Welcome to ‘Cabaret’
By DANA
DUGAN
Express Staff Writer
Willkommene
mien Damen und Herren. The brilliant 36-year-old musical
"Cabaret" is gracing the valley boards for one week at the
nexStage Theatre in Ketchum.
What luck,
what joy, what daring drama.
The
dancing portion of the Cabaret Cast. Courtesy Photo
As musicals
go this one is on the darker side for the Laughing Stock Theater Company,
who’s producing the show. But it remains a treat for the audience, for
its witty songs, high energy dancing, indelible characters, and for the
fact that the audience is induced to become part of the action.
The
theater, itself, including the lobby, will be arranged cabaret style so
that tables of the customers will be enmeshed with the action in the club
scenes.
Some scenes
have been staged to occur in the audience, and during the pre-play period
and intermission, actors will be working the room in character and
costume. So, be ready to submerge yourself in Berlin at its most decadent.
Based on
Christopher Isherwood’s diaries, called "Berlin Stories,"

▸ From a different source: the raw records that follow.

/-! ### Groups (R59, R65, R74, R83) -/

/-- A K group of an outer-product pass on array a: every accumulator takes its 16 products. -/
def HarDesc.groupTile (d : HarDesc) (c : Ctl) (m : List Host.Cell) (t : Tile) (a g : Nat) : Tile × Flags :=
  let ks := d.steps g
  let cols : List (Vector Opd 32) := ks.map fun k => Vector.ofFn fun i : Fin 32 => d.colOpd c m a k i.val
  let rows : List (Vector Opd 32) := ks.map fun k => Vector.ofFn fun j : Fin 32 => d.rowOpd c m k j.val
  let out : Vector Rounded 1024 := Vector.ofFn fun x : Fin 1024 =>
    groupStep c d.seq (t.get x).toNat
      ((cols.zip rows).map fun y => (y.1.get (Fin.ofNat 32 (x.val / 32)), y.2.get (Fin.ofNat 32 x.val)))
  (out.map fun r => w32 r.bits, out.toList.foldl (fun f r => f ||| r.flags) 0)

/-- One step of a diagonal pass on one array (R83). -/
def State.diagStep (s : State) (p : PlotIx) (d : HarDesc) (c : Ctl) (m : List Host.Cell) (k a : Nat) : State :=
  let rs := (List.range 32).map fun i => diagProduct c (d.colOpd c m a k i) (d.rowOpd c m k i)
  (s.psWrite p (d.accdst + a * d.outstride + 128 * k) (rs.flatMap fun r => bytesOfNat 4 r.bits)).setFlags p
    (rs.foldl (fun f r => f ||| r.flags) 0)

/-- The order in which the arrays of a diagonal pass write one step: it matters only where OUTSTRIDE 0 sends them all to the same
bytes, and is free there (log entry 27). -/
def State.diagOrder (s : State) (d : HarDesc) : List Nat × State :=
  if d.outstride = 0 && decide (1 < d.enabled.length) then
    let (v, s1) := s.free
    (d.enabled.rotateLeft v, s1)
  else (d.enabled, s)

/-- A K group of a pass: its accumulators, or its products in the output region, and its flags. -/
def State.runGroup (s : State) (p : PlotIx) (d : HarDesc) (c : Ctl) (g : Nat) : State :=
  let m := (s.plot p).store
  if d.dkind = 2 then
    s.forEach (d.steps g) fun s k =>
      let (l, s1) := s.diagOrder d
      s1.forEach l fun s a => s.diagStep p d c m k a
  else
    s.forEach d.enabled fun s a =>
      let (t, fl) := d.groupTile c m ((s.plot p).bank a d.bank) a g
      (s.modPlot p fun q => q.setBank a d.bank t).setFlags p fl

/-- The energy kind of an array step (R342): the widest operand of a mixed pass counts (log entry 15). -/
def HarDesc.stepKind (d : HarDesc) (strict : Bool) : Nat :=
  let is := fun (l : List Nat) => l.contains d.cfmt.toNat || l.contains d.rfmt.toNat
  if strict then 4 else if is [8] then 3 else if is [1, 2] then 0 else if is [3, 4, 6] then 1 else 2

/-- 64-byte pieces of a number of bytes. -/
def pieces64 (n : Nat) : Nat := (n + 63) / 64

/-- Counters and energy of a group's steps (R342, R428). -/
def State.countSteps (s : State) (p : PlotIx) (a : ActivePass) (strict : Bool) : State :=
  let n := (a.desc.steps a.next).length
  let arrays := a.desc.enabled.length
  let read := pieces64 (n * (vecBytes a.desc.rfmt.toNat + arrays * vecBytes a.desc.cfmt.toNat))
  let s1 := ((s.count p a.pos 0x01 (n * arrays)).energy p a.pos (a.desc.stepKind strict) (n * arrays)).energy p a.pos 9 read
  if a.desc.dkind = 2 then s1.energy p a.pos 10 (2 * n * arrays) else s1

/-- The pass at the head of the arrays: the oldest. -/
def State.headPass (s : State) (p : PlotIx) : Option ActivePass := (s.plot p).passes.head?

/-- Replaces the oldest pass. -/
def State.setHeadPass (s : State) (p : PlotIx) (a : ActivePass) : State :=
  s.modPlot p fun q => { q with passes := a :: q.passes.tail }

/-- The oldest pass leaves the arrays. -/
def State.dropHeadPass (s : State) (p : PlotIx) : State :=
  (s.modPlot p fun q => { q with passes := q.passes.tail }).showNumctl p

/-- A pass has committed its last group: its bank is kept or written out (R75). -/
def State.endPass (s : State) (p : PlotIx) (a : ActivePass) : State :=
  let d := a.desc
  let s1 := s.dropHeadPass p
  if d.dkind ≠ 1 then s1
  else
    s1.modPlot p fun q =>
      { q with
        kept := if d.accout = 0 then q.kept &&& ~~~d.bankMask else q.kept ||| d.bankMask
        writeouts := if d.accout = 1 then q.writeouts
          else q.writeouts ++ [{ bank := d.bank, arrays := d.arrays, dst := d.accdst, isRef := a.isRef }] }

/-- GROUP_COMMIT: the oldest pass commits its next K group (R74). A group that a parity error discarded waits for its
re-entry (R88). -/
def execGroupCommit (p : PlotIx) (s : State) : Host.Outcome State Fault Refusal :=
  match s.headPass p with
  | none => .next s
  | some a =>
    match unitCtl a.desc.numctl with
    | none => .next s
    | some c =>
      if !s.clocked p || a.desc.dkind = 3 || a.redo = some a.next || decide (a.desc.groups ≤ a.next) then .next s
      else
        let s1 := ((s.initPass p a c).runGroup p a.desc c a.next).countSteps p a c.strict
        let a1 := { a with next := a.next + 1 }
        .next (if a1.next < a.desc.groups then s1.setHeadPass p a1 else s1.endPass p a1)

/-- TILE_WRITEOUT_DONE: the oldest write-out of a bank number ends; its tiles stand in the plot store (R75). -/
def execTileWriteoutDone (p : PlotIx) (bank : Fin 2) (s : State) : Host.Outcome State Fault Refusal :=
  match (s.plot p).writeouts.find? fun w => w.bank = bank with
  | none => .next s
  | some w =>
    if !s.clocked p then .next s
    else
      let arrays := (List.range 4).filter fun a => w.arrays.getLsbD a
      let q := s.plot p
      let s1 := s.forEach arrays fun s a => s.psWrite p (w.dst + 0x1000 * a) (tileBytes (q.bank a bank))
      let s2 := s1.energy p q.pos 10 (64 * arrays.length)
      let drop : List WriteOut → List WriteOut := fun l => l.erase w
      let s3 := s2.modPlot p fun q => { q with writeouts := drop q.writeouts }
      .next (if w.isRef then
          s3.modSeq p fun q => match q.busy with
            | .checking c => { q with busy := .checking { c with refDone := true } }
            | _ => q
        else s3)

/-- TILE_REDUCTION_DONE: the reduction at the head delivers its 32 sums per array (R84). -/
def execTileReductionDone (p : PlotIx) (s : State) : Host.Outcome State Fault Refusal :=
  match s.headPass p with
  | none => .next s
  | some a =>
    match unitCtl a.desc.numctl with
    | none => .next s
    | some c =>
      if !s.clocked p || a.desc.dkind ≠ 3 || a.redo.isSome then .next s
      else
        let d := a.desc
        let q := s.plot p
        let s1 := s.forEach d.enabled fun s i =>
          let t := if d.accinit = 1 then tileOf (cellsGet 0 q.store (d.accsrc + 0x1000 * i) 0x1000) else q.bank i d.bank
          let ws := t.toArray
          let rs := (List.range 32).map fun n => tileSum c ((List.range 32).map fun j =>
            (ws.getD (if d.axis = 0 then 32 * n + j else 32 * j + n) 0).toNat)
          (s.psWrite p (d.accdst + 128 * i) (rs.flatMap fun r => bytesOfNat 4 r.bits)).setFlags p
            (rs.foldl (fun f r => f ||| r.flags) 0)
        .next (s1.dropHeadPass p)

/-! ### Issue and entry (R72, R76, R78, R81, R82) -/

/-- PASS: fetches and checks the descriptor, and issues the pass (R78, R81). The fetch waits for bytes that earlier work will
still write (R297). -/
def execPass (p : PlotIx) (s : State) : Host.Outcome State Fault Refusal :=
  .next (s.command p 0x01 (fun c _ => c.arg1 < storeBytes && c.arg2 = 0 && c.arg3 = 0) fun c pos s =>
    if (s.plot p).readHeld [extOf c.arg1 64] then s.holdCommand p
    else
      let d := HarDesc.ofBytes (s.psRead p c.arg1 64)
      match d.refusal c.arg1 (s.plot p).keptAhead with
      | some (code, obj) => (s.unholdCommand p).fatal p pos code obj []
      | none =>
        let a : ActivePass := { addr := c.arg1, desc := d, pos := pos, start := 0, next := 0, redo := none, retried := none,
                                isRef := false, resumed := false }
        (s.unholdCommand p).modSeq p fun q => { q with busy := .passIssue a })

/-- A pass works in a bank of its enabled arrays (R75, R84). -/
def HarDesc.usesBank (d : HarDesc) : Bool := d.dkind = 1 || (d.dkind = 3 && d.accinit = 2)

/-- The bank that a pass names is being written out, or will be (R76). -/
def Plot.bankBusy (q : Plot) (d : HarDesc) : Bool :=
  d.usesBank &&
    (q.writeouts.any (fun w => w.bank = d.bank && w.arrays &&& d.arrays ≠ 0)
      || q.passes.any fun x => x.desc.dkind = 1 && x.desc.accout ≠ 1 && x.desc.bank = d.bank && x.desc.arrays &&& d.arrays ≠ 0)

/-- A pass waits for a plot-store extent (R82, R172). -/
def Plot.passHeld (q : Plot) (d : HarDesc) : Bool :=
  q.readHeld (d.operandExts ++ d.srcExts)
    || meet d.outExts (q.streamWrites ++ q.streamReads ++ q.moverWrites ++ q.moverReads)

/-- The pass that waits to enter array row 0. -/
def SeqBusy.entering : SeqBusy → Option ActivePass
  | .passIssue a => some a
  | .checking c => c.ref
  | _ => none

/-- A pass takes its first step in array row 0, or a reduction enters (R72). -/
def State.enterPass (s : State) (p : PlotIx) (a : ActivePass) : State :=
  let s1 := (s.setHeld p .pass false).modPlot p fun q => { q with passes := q.passes ++ [a], harSpilled := false }
  let s2 := if a.resumed then s1.showNumctl p else (s1.showNumctl p).count p a.pos 0x02 1
  match (s2.plot p).seq.busy with
  | .checking c => s2.modSeq p fun q => { q with busy := .checking { c with ref := none }, waiting := false }
  | _ => s2.finish p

"Cabaret" was written by John Kander and Fred Ebb. It debuted on
Broadway in 1966, and won many Tony Awards. Then it was made into an
Oscar-winning venue for the young Liza Minnelli, as Sally Bowles, in the
highly successful movie in 1972.
The play
has enjoyed two revivals on Broadway, and the most recent one won yet more
Tony Awards. After four years it continues to draw enthusiastic theater
crowds to its current home in the old Studio 54.
Directed by
veteran actress, singer and dancer, Jennifer Perry, who wowed the Wood
River Valley as Aldonza in "Man of La Mancha" last fall,
"Cabaret" is centered around a young American writer, Cliff,
played by Dawson Howard.
He moves
into a somewhat seedy boarding house, hoping to find inspiration and
material for a novel. Cliff becomes involved in the lives of several
people, including his landlady, played by Patty Parsons and the performers
at the Kit Kat Klub. The activities at the club are typical of Berlin
night life in the late 1930's, and also serve as a metaphor for the
chaotic world outside, and the rise of Nazism.
Parsons
also is the show’s musical director.
Notable
among the cast is the Emcee, whose antics are performed endearingly with
plenty of camp, by Steve Pruitt. The eccentric singer Cliff befriends is
Sally Bowles played in this production by Sarah Bradshaw, who also served
as an assistant choreographer under Perry.
Cliff and
the other characters contend with personal problems, as well as the
changing politics of the pre-Hitler Berlin.
Also in the
cast are Matt Gorby, Rachel Aanestad, and Tom Crais, nine female dancers
and singers known as the Kit Kat Girls, and a three men chorus.
We wanted
to come up with our own version, and find our own style," said Perry,
who employs choreography inspired by the famous Bob Fosse choreography
from the original show and the movie. "What I like is that this, like
the revival is edgier," Perry said.
But she
says this version is brighter in style and in costuming than the current
run in New York.
"What
we’re exposing is the evil, but we’re not judging. We’re just
telling the story. It’s sexy and fun and Fosse-esque."
Tickets are
available for "Cabaret" at the theater on Main Street and
Chapter One Bookstore, both in Ketchum. They cost $36 for seats in front
row tables and $28 for seats at other tables. Tables are either seating
for four or six people.
"I
think the audience will be moved," Perry said.